Wolfgang Rombey, früher Stadtdirektor und Sportdezernent, "bringt alle Voraussetzungen mit, um das Profil des Stadtsportbundes zu stärken", befand Hans-Wilhelm Reiners. Er geht von einer "guten Zusammenarbeit" mit dem neu aufgestellten Stadtsportbund aus. "Wir haben eine gute Mannschaft zusammen", versicherte Beate Fränken, ebenfalls Ehrenpräsidentin des SSB. Wolfgang Rombey fasste es so zusammen: Axel Tillmanns sei als neuer Geschäftsführer "der Spielführer", er selbst als Präsident "der Trainer", der neue Vize-Präsident Christoph Wellens "der Co-Trainer". Die erneuerte Satzung ist die Basis für die künftige Arbeit. Die taktische Ausrichtung des Stadtsportbundes ist offensiv: "Es gibt viel zu tun", sagte Rombey.
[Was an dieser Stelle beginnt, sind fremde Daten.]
/-- The write of a map word or of a LEN, as it would stand. -/
def State.mapPut (s : State) (c : Nat) : MapWrite → State
  | .word false false v => s.wr (REIN_CAS_MAP_A0 c) (v &&& 0x3F3F3F3F)
  | .word false true v => s.wr (REIN_CAS_MAP_A1 c) (v &&& 0x3F3F3F3F)
  | .word true false v => s.wr (REIN_CAS_MAP_B0 c) (v &&& 0x3F3F3F3F)
  | .word true true v => s.wr (REIN_CAS_MAP_B1 c) (v &&& 0x3F3F3F3F)
  | .len false n => s.set (REIN_CAS_CTRL_LEN_A c) n
  | .len true n => s.set (REIN_CAS_CTRL_LEN_B c) n

/-- The bank, the offset and the value of a map write. -/
def State.mapAddr (s : State) (c : Nat) : MapWrite → Nat × Nat × Nat
  | .word b u v => (b.toNat, REIN_CAS_MAP_A0 c + 8 * b.toNat + 4 * u.toNat, v.toNat)
  | .len false n => (0, REIN_CAS_CTRL c, (fieldPut (s.rd (REIN_CAS_CTRL c)) 24 4 n).toNat)
  | .len true n => (1, REIN_CAS_CTRL c, (fieldPut (s.rd (REIN_CAS_CTRL c)) 28 4 n).toNat)

/-- What is wrong with a write of bank map words or of LEN (R203): 1, refused for the bank in effect, for a section in
use by another cascade, for a section named twice; 2, a LEN above 8 is out of range (R175); 0, nothing. -/
def State.mapBad (s : State) (c : Nat) (w : MapWrite) : Nat :=
  let b := (s.mapAddr c w).1
  let t := s.mapPut c w
  let l := t.bankSlots c b
  let others := ((List.range 8).filter (· != c)).flatMap fun d => s.bankSlots d 0 ++ s.bankSlots d 1
  let len := match w with
    | .len _ n => n.val
    | .word _ _ _ => 0
  if b = s.bankInUse c then 1
  else if 8 < len then 2
  else if l.any (fun k => others.contains k) || decide (¬ l.Nodup) then 1
  else 0

/-- Bank map words or LEN are written (R203). -/
def State.mapWrite (s : State) (c : Nat) (w : MapWrite) : State :=
  let (_, addr, v) := s.mapAddr c w
  match s.mapBad c w with
  | 0 => (s.mapPut c w).showSections
  | 1 => s.casRefuse c addr v
  | _ => s.refuse addr v

/-- MAP_WRITE (R203). -/
def execMapWrite (c : CasNo) (w : MapWrite) (s : State) : Res := s.on fun s => .next (s.mapWrite c w)

/-- REIN_CAS_SRC is written (R17, R186): outside PASSIVE a change is refused; a second DEST 0x1 or 0x4 is
refused; a reserved MEAS_SEL or DEST_SEL leaves its field unchanged (R175, R185). -/
def State.casSrcWrite (s : State) (c : Nat) (v : Word) : State :=
  let a := REIN_CAS_SRC c
  let v' := v &&& 0xF17
  let dest := fieldGet v 0 3
  let meas := fieldGet v 8 4
  if s.shelf ≠ stPassive then (if v' = s.rd a then s else s.refuse a v.toNat)
  else if (dest = 1 ∨ dest = 4) ∧ (List.range 8).any (fun d => d != c && s.casDest d == dest) then s.refuse a v.toNat
  else
    let s' := s.set (REIN_CAS_SRC_SP_SRC c) (fieldGet v 4 1)
    let s' := if dest = 7 then s' else s'.set (REIN_CAS_SRC_DEST_SEL c) dest
    let s' := if 12 ≤ meas then s' else s'.set (REIN_CAS_SRC_MEAS_SEL c) meas
    if dest = 7 ∨ 12 ≤ meas then s'.refuse a v.toNat else s'

/-- CAS_SRC_WRITE (R186). -/
def execCasSrcWrite (c : CasNo) (v : Word) (s : State) : Res := s.on fun s => .next (s.casSrcWrite c v)

/-! ### L1 and the rectifiers (R54 to R56, R197) -/

/-- The RECTIFIER record of a rectifier (R505). -/
def State.rectRec (s : State) (r : Nat) : List Byte :=
  ((s.boot.profile.find? fun p => p.1 == 0x8004 && leAt p.2 0 1 == r).map (·.2)).getD []

/-- A PMBus PEC byte: a CRC-8 over the transaction's bytes; its polynomial is SMBus's (PRESUMED, log 45). -/
def pecByte (l : List Byte) : Byte :=
  l.foldl (fun c b => (List.range 8).foldl (fun (x : Byte) _ => if x.getLsbD 7 then (x <<< 1) ^^^ 0x07#8 else x <<< 1) (c ^^^ b)) 0

/-- The commands that read (R54): the rectifier sends the PEC of these. -/
def pmbusReads (code : Nat) : Bool :=
  code == 0x19 || code == 0x79 || code == 0x8B || code == 0x8C || code == 0x98 || code == 0x99 || code == 0x9A

/-- Send a PMBus transaction to a rectifier, with PEC (R53). -/
def State.pmbus (s : State) (r code : Nat) (data : List Byte) : State :=
  let a := leAt (s.rectRec r) 1 1
  let pec := if pmbusReads code then none
    else some (pecByte (BitVec.ofNat 8 (2 * a) :: BitVec.ofNat 8 code :: data))
  (s.emit (.pmbus a code data pec)).verbose 2 2

/-- Nine SCL clocks and a stop end a stuck transaction (R56). -/
def State.unstick (s : State) (stuck : Bool) : State := if stuck then s.emit .pmbusUnstick else s

/-- A transaction of a slot: one that fails is retried once (R56). -/
def State.pmbusTry (s : State) (a : RectAns) (r code : Nat) (data : List Byte) : State :=
  match a with
  | .ok => s.pmbus r code data
  | .retried stuck => ((s.pmbus r code data).unstick stuck).pmbus r code data
  | .failed stuck => (((s.pmbus r code data).unstick stuck).pmbus r code data).unstick stuck

/-- How a rectifier answers in a slot. -/
def ansOf (i : L1In) (r : Nat) : RectAns := i.answers.getD r (.failed false)

/-- The limit writes of a slot (R55, R197): those carried from the last slot first; a new total replaces every value. -/
def State.limitQueue (s : State) (per : Option Rat) : List (Nat × Nat) :=
  let late := s.rein.carried.filter fun p => !s.rectLost p.1
  match per with
  | none => late
  | some a =>
    let rs := late.map (·.1) ++ s.rects.filter fun r => !(late.map (·.1)).contains r
    rs.map fun r => (r, toLinear11 a)

/-- Send the limit writes that fit; the rest is carried and counted (R55, R197). -/
def State.limitWrites (s : State) (i : L1In) (q : List (Nat × Nat)) : State :=
  let s := forL (q.take i.fit) (fun p t => t.pmbusTry (ansOf i p.1) p.1 0x46 (leBytes 2 p.2)) s
  { s with rein := { s.rein with carried := q.drop i.fit } }.bumpSat REIN_L1_STATUS_CARRIED (q.length - i.fit)

/-- The total limit of this slot, in ampere, if L1 writes one: ISO_LIMIT after an isolation, the limit left behind at a stop
(R511), the output of the DEST 0x4 cascade while it runs. -/
def State.l1Total (s : State) : Option Rat :=
  if s.shelf = stPassive then none
  else if s.brd.isoLimitDue then
    (if s.get REIN_L1_ISO_ISO_LIMIT = 0 then none else some ((s.get REIN_L1_ISO_ISO_LIMIT * s.rects.length : Nat) : Rat))
  else match s.rein.handover with
    | some v => some (rawAmp v)
    | none =>
      match s.casOf 4 with
      | some c => if s.casSt c ≠ 0 ∧ !s.isSet REIN_L1_STATUS_SUSPENDED then some (rawAmp (s.rdI (REIN_CAS_OUT c))) else none
      | none => none

/-- The rectifier whose ramp rate is due (R54, R197, R505). -/
def State.rampDue (s : State) : Option Nat :=
  s.rects.find? fun r => s.rein.rates.getD r none != some s.l1Rate && leAt (s.rectRec r) 5 1 != 2

/-- The ramp-rate write of the slot, to one rectifier (R54, R55, R505). -/
def State.rampWrite (s : State) (i : L1In) (r : Nat) : State :=
  let rate := s.l1Rate
  let d := if leAt (s.rectRec r) 5 1 = 0 then toLinear11 rate else min 65535 (10 * rate)
  let s := { s with rein := { s.rein with rates := s.rein.rates.set r (some rate) } }
  s.pmbusTry (ansOf i r) r (leAt (s.rectRec r) 4 1) (leBytes 2 d)

/-- A rectifier's transactions of a slot failed, or all answered (R56): lost after three slots, back at an answer. -/
def State.rectResult (s : State) (r : Nat) (ok : Bool) : State :=
  if ok then
    let was := s.isSet REIN_L1_STATUS_SUSPENDED
    let s := { s with rein := { s.rein with fails := s.rein.fails.set r 0 } }
    if s.rectLost r then
      let s := ((s.set REIN_L1_STATUS_LOST (bitPut (s.get REIN_L1_STATUS_LOST) r false)).msix 233).unraise 0x0311 r
      if was then
        let s := ((s.clear REIN_L1_STATUS_SUSPENDED).msix 233).unraise 0x0312 0
        match s.casOf 4 with
        | some c => if s.casSt c = 0 then s else s.wrI (REIN_CAS_SP_EFF c) (s.measure 4)
        | none => s
      else s
    else s
  else
    let n := s.rein.fails.getD r 0 + 1
    let s := { s with rein := { s.rein with fails := s.rein.fails.set r (min 3 n) } }
    if 3 ≤ n ∧ !s.rectLost r then
      let s := ((s.set REIN_L1_STATUS_LOST (bitPut (s.get REIN_L1_STATUS_LOST) r true)).msix 233).raise 0x0311 r 0 0
      if s.rects.isEmpty then ((s.set REIN_L1_STATUS_SUSPENDED 1).msix 233).raise 0x0312 0 0 0 else s
    else s

/-- The last place of a slot (R55): an alert service, or the rotating read. An Alert Response Address read carries no PEC: R56's
worked example gives it two bytes. -/
def State.lastRead (s : State) (i : L1In) : State × Nat :=
  match i.alert with
  | some (r, _) => (((s.emit (.pmbus 0x0C 0 [] none)).verbose 2 2).pmbusTry (ansOf i r) r 0x79 [], r.val)
  | none =>
    let k := s.rein.rotate
    let r := k / 2
    let ok := match ansOf i r with
      | .failed _ => false
      | _ => true
    let s1 := s.pmbusTry (ansOf i r) r (if k % 2 = 0 then 0x8C else 0x8B) []
    let rein := { s1.rein with rotate := (k + 1) % 12 }
    let rein := if !ok then rein
      else if k % 2 = 0 then { rein with iout := rein.iout.set r i.word.val }
      else { rein with vout := rein.vout.set r i.word.val }
    ({ s1 with rein := rein }, r)

/-- The ramp-rate write and the last place of a slot, each where it ends in the slot, with the rectifiers they addressed (R55). -/
def State.slotTail (s : State) (i : L1In) (fit : Nat) (ramp : Option Nat) : State × List Nat :=
  match ramp with
  | some r =>
    if fit = 0 then (s, [])
    else
      let s := s.rampWrite i r
      if fit = 1 then (s, [r]) else ((s.lastRead i).1, [r, (s.lastRead i).2])
  | none => if fit = 0 then (s, []) else ((s.lastRead i).1, [(s.lastRead i).2])

/-- The totals of a slot are served: an isolation's, the one left behind at a stop. -/
def State.slotServed (s : State) : State :=
  { s with brd := { s.brd with isoLimitDue := false }, rein := { s.rein with handover := none } }

/-- L1_SLOT (R55, R56, R97, R197): the limit writes, the ramp-rate write, the alert service or rotating read; a rectifier that
fails is counted. -/
def execL1Slot (i : L1In) (s : State) : Res := s.on fun s =>
  let tot := s.l1Total
  let q := if s.shelf = stPassive then [] else s.limitQueue (tot.map fun a => quot a s.rects.length)
  let ramp := if tot.isSome then s.rampDue else none
  let s := s.limitWrites i q
  let s := match tot with
    | some a => s.wrI REIN_L1_LIMIT (roundRat (a * 10))
    | none => s
  let r := s.slotServed.slotTail i (i.fit - q.length) ramp
  let asked := ((q.take i.fit).map (·.1) ++ r.2).eraseDups
  .next (forL asked (fun r t => t.rectResult r (match ansOf i r with | .failed _ => false | _ => true)) r.1).disarmStep

/-- PMBUS_CLEAR_FAULTS (R54, R26): on host request; in PASSIVE nothing that changes a rectifier is sent. -/
def execPmbusClearFaults (r : Fin 6) (s : State) : Res := s.on fun s =>
  if s.shelf = stPassive then .next s else .next (s.pmbus r 0x03 [])

end Sys2Proof.Machine
end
Das neue Sportentwicklungskonzept ist der Leitfaden für die Arbeit und sorgt für Transparenz nach außen. "So weiß jeder, was der SSB tut", sagte Rombey. Zunächst gilt es, Anja Schmale und Björn Eckert zu ersetzen, die Lehrerstellen bekommen haben. Das Bewerbungsverfahren läuft bis Ende März. Der SSB will unter anderem die Klubs stützen und unterstützen, aktuelle Themen aufgreifen, das Ehrenamt stärken. Kurz: Der SSB will als Interessenvertreter der Klubs präsent sein und weiter für den Sport kämpfen. Ganz im Sinne von Bert Gerkens.